A.A landmark 2025 treaty eliminating tariffs and non‑tariff barriers across goods, services, digital trade and IP, plus customs facilitation and worker mobility provisions.
Q.What are the main benefits of the India‑UK FTA?
A.Duty-free access on ~99% of Indian exports and 90% of UK tariff lines, reducing costs, boosting sectors like textiles, autos, whisky and medical devices, and enhancing market access.
Q.How does the FTA improve trade facilitation and digital trade?
A.It streamlines customs with electronic filings and 48‑hour clearance, while legalizing e‑contracts, enabling cross‑border data flows, protecting IP, and curbing forced code transfer.
Q.What does the India-UK FTA mean for Indian professionals and workers?
A.India-UK mobility for professionals, short-term contracts, business visits; Double Contributions Convention avoids dual social security payments for up to three years.
Q.What challenges could affect the India‑UK FTA's success?

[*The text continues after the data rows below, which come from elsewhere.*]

-- ==== Sys2Proof/Machine/Resolve.lean ====
section
/-! DEFINITION. The hypothesis tree: subtrees, refutation with its mark and discard, capacity, confirmation, the return
of an ID (R145 to R161); and the performing of an access with all that must precede it. -/

namespace Sys2Proof.Machine

open Sys2Proof

/-- Status codes (R153). -/
def hOk : Nat := 0
def hConfirmed : Nat := 1
def hRefuted : Nat := 2
def hCapacity : Nat := 3
def hStale : Nat := 4
def hRoot : Nat := 5
def hFull : Nat := 6
def hDepth : Nat := 7

/-- The live IDs of the subtree of an ID, itself included (R157). -/
def Slot.subtree (sl : Slot) (id : Nat) : List Nat :=
  ((List.range 256).filter fun k => k != 0 && (sl.hyp k).st == .live && (sl.hypChain 32 k).contains id)

/-- The handle an ID has now. -/
def Slot.handleOf (sl : Slot) (id : Nat) : Word := if id = 0 then 0 else hypHandle id (sl.hyp id).gen

/-- The status of a handle (R153). DESIGN CHOICE: a free ID that was never created, named with the generation it has,
gives STALE, and so does ID 0 with a nonzero generation (log 65). -/
def Slot.hypStatus (sl : Slot) (h : Word) : Nat :=
  if h = 0 then hRoot
  else if !sl.current h then hStale
  else match (sl.hyp (hypId h)).st with
    | .live => hOk
    | .confirmed => hConfirmed
    | .refuted => hRefuted
    | .capacity => hCapacity
    | .free => hStale

/-- A handle names one of some IDs now. -/
def Slot.namesOneOf (sl : Slot) (ids : List Nat) (h : Word) : Bool := ids.contains (hypId h) && sl.current h

/-- Threads of a team changed. -/
def Team.mapThreads (t : Team) (f : Thread → Thread) : Team :=
  { t with groups := t.groups.map fun g => { g with threads := g.threads.map f } }

/-- Threads of the resident teams of a process changed; a saved team is checked when it resumes (R156, R157, R160). -/
def State.mapSlotThreads (s : State) (slot : Nat) (f : Thread → Thread) : State :=
  { s with teams := s.teams.map fun t => if t.slot = slot then t.mapThreads f else t }

/-- A thread that has become an orphan leaves any wait (R160). -/
def Thread.orphaned (th : Thread) : Thread := { th with orphan := true, wait := .none, passed := none, popping := none }

/-- An engine command that reads a view or writes tagged versions (R162). -/
def EngOp.speculative (o : EngOp) : Bool :=
  o.hyp != 0 && (match o.body with
    | .copy _ _ _ _ => true
    | .tile _ _ => true
    | .skein _ => true
    | .mloop _ => true
    | .mdrain _ (.global _ _ _ _ _) _ _ => true
    | _ => false)

/-- An engine command stopped at its boundary (R46, R162); one that has finished stays as it is. -/
def EngOp.stopAt (o : EngOp) (why : Nat) : EngOp :=
  if o.stage = .finished then o else { o with stop := why, stage := .finished, parked := false }

/-- The mark and the discard of a refutation (R157), once the tagged accesses of its subtree are performed. -/
def State.frog (s : State) (slot id : Nat) (st : HypState) : State × Nat :=
  let ids := (s.slot slot).subtree id
  let sl := s.slot slot
  let s := s.mapSlotThreads slot fun th =>
    if th.live && sl.namesOneOf ids th.hyp then th.orphaned else th
  let ops := s.ops.map fun (o : EngOp) =>
    if o.slot = slot ∧ o.speculative ∧ sl.namesOneOf ids o.hyp then o.stopAt 3 else o
  let kept := s.versions.filter fun v => !(v.slotOf == slot && ids.contains v.hypOf)
  let mark := fun (h : Hyp) => if ids.contains h.id then { h with st := st } else h
  ({ s with ops := ops, versions := kept }.mapSlot slot fun sl => { sl with hyps := sl.hyps.map mark }, ids.length)

/-- The tagged accesses of a process issued under an ID or below it, not performed yet (R157). -/
def State.taggedUnder (s : State) (slot id : Nat) : List Flight :=
  s.flights.filter fun f =>
    !f.done && f.slot == slot && f.hyp != 0 && (s.slot slot).namesOneOf ((s.slot slot).subtree id) f.hyp

/-- Refutation of an ID and its subtree (R157), with `n` refutations inside it allowed for: the tagged accesses of the
subtree are performed, each after those of its thread that must precede it (R72); one that needs room takes effect only
if there is some, and one of another hypothesis that finds none refutes that one first (R161). Then the mark and the
discard. The state recorded is `st`; the number discarded. -/
def State.refuteWith : Nat → State → Nat → Nat → HypState → State × Nat
  | 0, s, slot, id, st => s.frog slot id st
  | n + 1, s, slot, id, st =>
    let ids := (s.slot slot).subtree id
    let full := fun (s : State) (f : Flight) =>
      if (s.slot slot).namesOneOf ids f.hyp then s
      else match s.liveHyp f.slot f.hyp with
        | some k => (State.refuteWith n s f.slot k .capacity).1
        | none => s
    let one := fun (s : State) (f : Flight) => let r := s.performCore f; if r.2 then r.1 else full r.1 f
    ((s.taggedUnder slot id).foldl (fun s f => (mustPrecede (s.olderThan f) [f]).foldl one s) s).frog slot id st

/-- Refutation of an ID and its subtree (R157): each refutation inside it ends a live hypothesis, of which there are at
most 255. -/
def State.refuteTree (s : State) (slot id : Nat) (st : HypState) : State × Nat := s.refuteWith 256 slot id st

/-- A tagged write found no room: its hypothesis and subtree are refuted with CAPACITY (R161). -/
def State.overflow (s : State) (slot : Nat) (h : Word) : State :=
  match s.liveHyp slot h with
  | some id => (s.refuteTree slot id .capacity).1
  | none => s

/-- One access performed, with the refutation it may cause (R161). -/
def State.performOne (s : State) (f : Flight) : State :=
  let r := s.performCore f
  if r.2 then r.1 else r.1.overflow f.slot f.hyp

/-- An access performed after those of its thread that must precede it (R72). -/
def State.perform (s : State) (f : Flight) : State := (mustPrecede (s.olderThan f) [f]).foldl State.performOne s

/-- The accesses a new access must follow are performed: what a store entering the buffer needs (R72). -/
def State.settleBefore (s : State) (f : Flight) : State :=
  ((mustPrecede s.flights.reverse [f]).filter fun x => x.id != f.id).foldl State.performOne s

/-! ## Confirmation (R156) -/

/-- The image of a DELTA as a unit's bytes added to `bytes`. DESIGN CHOICE: the BYTES that result hold the sum fully
resolved (log 65). -/
def addImage (bytes : List Byte) (img : LongAcc) : List Byte := ((LongAcc.ofImageRaw bytes).merge img).resolve.image

/-- One unit of h folded into the entries of p, for p not the root (R156). -/
def State.foldUnit (s : State) (slot h p u : Nat) : State :=
  let secs := [2 * u, 2 * u + 1]
  let vp := s.viewUnit slot p u
  let dh := s.deltaOf slot h u
  let dp := s.deltaOf slot p u
  let bh := secs.filterMap fun sec => (s.bytesOf slot h sec).map fun d => (sec, d)
  let bp := secs.filterMap fun sec => (s.bytesOf slot p sec).map fun d => (sec, d)
  let s := { s with versions := dropUnit s.versions slot h u }
  match dh with
  | some x =>
    match dp with
    | some y => { s with versions := dropUnit s.versions slot p u ++ [.delta slot p u (y.merge x)] }
    | none =>
      if bp = [] then { s with versions := s.versions ++ [.delta slot p u x] } else s.setWhole slot p u (addImage vp x)
  | none =>
    match dp with
    | some _ =>
      s.setWhole slot p u ((bh.flatMap (·.2)).foldl (fun l c => l.set (c.1 - 128 * u) c.2) vp)
    | none =>
      let put := fun (s : State) (e : Nat × List Host.Cell) =>
        let old := (bp.find? fun x => x.1 == e.1).map (·.2)
        { s with versions := s.versions.filter (fun v =>
            match v with
            | .bytes q i w _ => !(q == slot && i == p && w == e.1)
            | .delta _ _ _ _ => true) ++ [.bytes slot p e.1 (overlayCells (old.getD []) e.2)] }
      bh.foldl put s

/-- One entry of h written into committed memory; the largest completion time so far (R156, R94). -/
def commitVersion (r : State × Nat) (v : Version) : State × Nat :=
  match v with
  | .bytes _ _ sec d => let x := r.1.commitCells sec d; (x.1, max r.2 x.2)
  | .delta _ _ u img => let x := r.1.sliceMerge (128 * u) img; (x.1, max r.2 x.2)

/-- The sectors of committed memory that the entries of an ID write when it is confirmed into the root (R156). -/
def State.hypSectors (s : State) (slot id : Nat) : List Nat :=
  (s.versions.filter fun v => v.slotOf == slot && v.hypOf == id).flatMap fun v =>
    match v with
    | .bytes _ _ sec _ => [sec]
    | .delta _ _ u _ => [2 * u, 2 * u + 1]

/-- Confirmation of a live ID into its parent: the state, the number affected, and the largest completion time of what
was committed (R156). -/
def State.confirm (s : State) (slot id : Nat) : State × Nat × Nat :=
  let sl := s.slot slot
  let h := sl.handleOf id
  let ph := (sl.hyp id).parent
  let p := hypId ph
  let s := (s.flights.filter fun f => !f.done && f.slot == slot && f.hyp == h).foldl State.perform s
  if (s.liveHyp slot h).isNone then (s, 0, s.now)
  else
    let s := s.mapSlotThreads slot fun th => if th.live ∧ th.hyp = h then { th with hyp := ph } else th
    let ops := s.ops.map fun (o : EngOp) => if o.slot = slot ∧ o.hyp = h then { o with hyp := ph } else o
    let s := { s with ops := ops }
    let mine := s.versions.filter fun v => v.slotOf == slot && v.hypOf == id
    let kept := s.versions.filter fun v => !(v.slotOf == slot && v.hypOf == id)
    let r : State × Nat :=
      if p = 0 then mine.foldl commitVersion ({ s with versions := kept }, s.now)
      else
        let units := (mine.map fun v => match v with
          | .bytes _ _ sec _ => sec / 2
          | .delta _ _ u _ => u).dedup
        (units.foldl (fun s u => s.foldUnit slot id p u) s, s.now)
    let below := sl.subtree id
    let kids := below.filter fun k => k != id && hypId (sl.hyp k).parent == id
    let mark := fun (x : Hyp) =>
      if x.id = id then { x with st := .confirmed }
      else if below.contains x.id then { x with depth := x.depth - 1, parent := if kids.contains x.id then ph else x.parent }
      else x
    (r.1.mapSlot slot fun sl => { sl with hyps := sl.hyps.map mark }, 1 + kids.length, r.2)

/-- The nearest live ancestor of an ID along the recorded parents, within `n` of them; the root is always live (R160). -/
def Slot.liveAncestor (sl : Slot) : Nat → Word → Word
  | 0, _ => 0
  | n + 1, h => if hypId h = 0 ∨ (sl.hyp (hypId h)).st = .live then h else sl.liveAncestor n (sl.hyp (hypId h)).parent

/-- A thread of a team that resumes (R48, R160): with a confirmed handle it takes the nearest live ancestor; with a
refuted one, or with one that the domain no longer holds (log 27), it becomes an orphan. -/
def Slot.resumed (sl : Slot) (th : Thread) : Thread :=
  if !th.live ∨ th.orphan ∨ th.hyp = 0 then th
  else if !sl.current th.hyp then th.orphaned
  else match (sl.hyp (hypId th.hyp)).st with
    | .live => th
    | .confirmed => { th with hyp := sl.liveAncestor 256 th.hyp }
    | _ => th.orphaned

/-- Threads of the process, resident or saved, whose `hyp` holds a handle of an ID (R146). -/
def State.holders (s : State) (slot id : Nat) : Nat :=
  ((s.teams ++ s.saved.map (·.1)).filter fun t => t.slot == slot).foldl (fun n t =>
    t.groups.foldl (fun n g => n + (g.threads.filter fun th => th.live && hypId th.hyp == id).length) n) 0

/-- An ID may return to free (R146). -/
def State.idIdle (s : State) (slot id : Nat) : Bool :=
  let sl := s.slot slot
  let h := sl.hyp id
  (h.st == .confirmed || h.st == .refuted || h.st == .capacity) && s.holders slot id == 0
    && !(s.versions.any fun v => v.slotOf == slot && v.hypOf == id)
    && !(sl.hyps.any fun x => x.st == .live && hypId x.parent == id)

/-- A record of the domain that names `me` as its parent takes `p` for it. -/
def Hyp.reparent (x : Hyp) (me p : Word) : Hyp := if x.parent = me then { x with parent := p } else x

/-- An ID returns to free with the next generation (R146). A resolved ID that records it as its parent records its parent
from then on, so that the recorded parents of R160 stay at hand. -/
def State.freeId (s : State) (slot id : Nat) : State :=
  s.mapSlot slot fun sl =>
    let h := sl.hyp id
    let me := sl.handleOf id
    { sl with hyps := sl.hyps.map fun (x : Hyp) => x.reparent me h.parent }.setHyp
      { id := id, gen := if h.gen = 4095 then 1 else h.gen + 1, st := .free, parent := 0, depth := 0 }

end Sys2Proof.Machine
end

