/-- A copy command enters the queue of its core, which stalls it while full (R132). -/
def copyCommand (i : Issue) (s : State) (lat : Option LatchTarget) (cnt : Bool) (stage : Stage) (body : OpBody) : Done :=
  if 64 ≤ (s.copyQueue i.t.cl (i.t.coreOf i.c.gid)).length then retry s i else command i s 0 lat cnt stage body

/-- `cp` and `cpo` (R316). -/
def cpDone (out : Bool) (w : RR) (s : State) (i : Issue) : Done :=
  let t := i.first
  let va := i.rd2 t w.a.toNat
  let sp := i.rd t w.d.toNat
  let ctl := i.rd t (w.d.toNat + 1)
  let len := (ctl.extractLsb' 0 20).toNat
  let ref := refOf (ctl.getLsbD 30) (i.srcB w t)
  let marks := s.spMarks i.t sp len
  checked s
    [(ctl.extractLsb' 20 10 != 0 || (ctl.getLsbD 31 && !ctl.getLsbD 30) || len % 16 != 0 || (ref.map refIllegal).getD false,
      cIllegal, i.c.word),
     (va.extractLsb' 48 16 != 0, cXlate, va.extractLsb' 32 32), (marks.isNone, cSpRange, sp),
     (va.extractLsb' 0 4 != 0, cMisalign, va.extractLsb' 0 32), (sp.extractLsb' 0 4 != 0, cMisalign, sp),
     (s.refBad i.t ref, cSpRange, ref.getD 0)]
    (copyCommand i s (s.refLatch i.t ref) (ctl.getLsbD 31) (if len = 0 then .finished else .queued)
      (.copy out va (marks.getD []) (List.range (len / 16))))

/-! ## cpt (R317, R318) -/

/-- The global format that a conversion code asks for; none for any (R318). -/
def convFmt (c : Nat) : Option Nat :=
  if c = 0 then none else if c = 3 then some 5 else if c = 4 then some 6 else if c = 6 then some 0x0B else some 7

/-- Scratchpad element size of a conversion code for a global element size (R318). -/
def convSize (c es : Nat) : Nat := if c = 0 then es else if c ≤ 2 then 2 else if c = 5 then 1 else 4

/-- A conversion code fits a handle (R318). -/
def convFits (c : Nat) (h : Handle) : Bool :=
  match convFmt c with
  | none => true
  | some f => h.fmt == f

/-- PITCH in effect (R317). -/
def pitchOf (pitch row : Nat) : Nat := if pitch = 0 then (row + 15) / 16 * 16 else pitch

/-- Rows of a box. -/
def Handle.rows (h : Handle) : Nat := h.boxAt 1 * h.boxAt 2 * h.boxAt 3

/-- The scratchpad pieces of a box; none for SP_RANGE. -/
def State.boxMarks (s : State) (t : Team) (b : TileCmd) (h : Handle) : Option (List Mark) :=
  let row := h.boxAt 0 * convSize b.conv h.es
  s.spRows t b.sp (pitchOf b.pitch row) row h.rows 0

/-- The latch reference of a `cpt`, when CTL asks for one (R317). -/
def Issue.tileRef (i : Issue) (w : RR) : Option Word := refOf ((i.rd i.first (w.a.toNat + 7)).getLsbD 30) (i.srcB w i.first)

/-- The command that the operand block of a `cpt` describes (R317). -/
def Issue.tileCmd (i : Issue) (w : RR) : TileCmd :=
  let ctl := i.rd i.first (w.a.toNat + 7)
  { out := ctl.getLsbD 29, hva := i.rd2 i.first w.a.toNat, origin := (i.rdN i.first (w.a.toNat + 2) 4).map BitVec.toInt,
    sp := i.rd i.first (w.a.toNat + 6), conv := (ctl.extractLsb' 24 4).toNat, desc := ctl.extractLsb' 16 8,
    pitch := (ctl.extractLsb' 0 16).toNat, raw := none, handle := none, marks := [], blocks := [] }

/-- That command on its counter. -/
def State.tileOp (s : State) (i : Issue) (w : RR) : EngOp :=
  i.op s 0 (s.refLatch i.t (i.tileRef w)) ((i.rd i.first (w.a.toNat + 7)).getLsbD 31) .queued (.tile (i.tileCmd w) [])

/-- The address of a `cpt`'s handle can be read: its form and alignment pass (R317). -/
def Issue.tileAt (i : Issue) (w : RR) : Bool :=
  let hva := i.rd2 i.first w.a.toNat
  hva.extractLsb' 48 16 == 0 && hva.extractLsb' 0 6 == 0

/-- The fault for which a `cpt` waits at issue, since its own checks need the box of the handle: one that the driver has
not answered (R58, R313, R317, log 38). -/
def State.tileFault (s : State) (i : Issue) (w : RR) : Option Blocked :=
  let o := s.tileOp i w
  let va := (i.rd2 i.first w.a.toNat).toNat
  if !i.tileAt w then none
  else match s.engXlate o va .read with
    | .wait kind level => some { va := va, kind := kind, level := level, tagged := o.hyp != 0 }
    | _ => none

/-- The handle of a `cpt` read at issue, with what is performed before it (R58, R92). -/
def State.tileRaw (s : State) (i : Issue) (w : RR) : State × Option (List Byte) :=
  if i.tileAt w then s.readHandle (s.tileOp i w) (i.rd2 i.first w.a.toNat).toNat else (s, none)

/-- The same handle, when it is well formed and fits the conversion. -/
def tileBox (conv : Nat) (raw : Option (List Byte)) : Option Handle :=
  (raw.filter fun l => (handleCheck l true).isNone && convFits conv (Handle.parse l)).map Handle.parse

/-- The fields of the tile control word of a `cpt` and its latch reference that give ILLEGAL by themselves (R317). -/
def Issue.tileIllegal (i : Issue) (w : RR) : Bool :=
  let ctl := i.rd i.first (w.a.toNat + 7)
  let b := i.tileCmd w
  ctl.getLsbD 28 || (ctl.getLsbD 31 && !ctl.getLsbD 30) || decide (7 ≤ b.conv) || b.pitch % 16 != 0
    || (if b.conv = 5 then (N8.ofByte b.desc.toNat).isNone else b.desc != 0) || ((i.tileRef w).map refIllegal).getD false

A.Challenges include staged tariff liberalization, safeguarding sensitive sectors, ensuring utilization, aligning regulations, and managing political or global economic shifts.
Q. Consider the following countries: (2018)
Australia
Canada
China
India
Japan
USA
Which of the above are among the ‘free-trade partners’ of ASEAN?
(a) 1, 2, 4 and 5
(b) 3, 4, 5 and 6
(c) 1, 3, 4 and 5
(d) 2, 3, 4 and 6
Ans: (c).
UPSC Mains (GS Paper 3), 2019: “Critically evaluate the impact of Free Trade Agreements on India’s trade balance and industrial competitiveness.”
The India–UK FTA marks a pivotal milestone in India–UK relations, offering expanded market access, investment inflows, and enhanced sectoral cooperation. However, addressing challenges such as import-driven trade imbalances, suboptimal FTA utilization, and lingering non‑tariff barriers is essential. India must adopt a holistic strategy-aligning domestic policies, increasing stakeholder awareness, and improving compliance-to fully leverage this UK–India free trade agreement and optimize future India free trade agreements.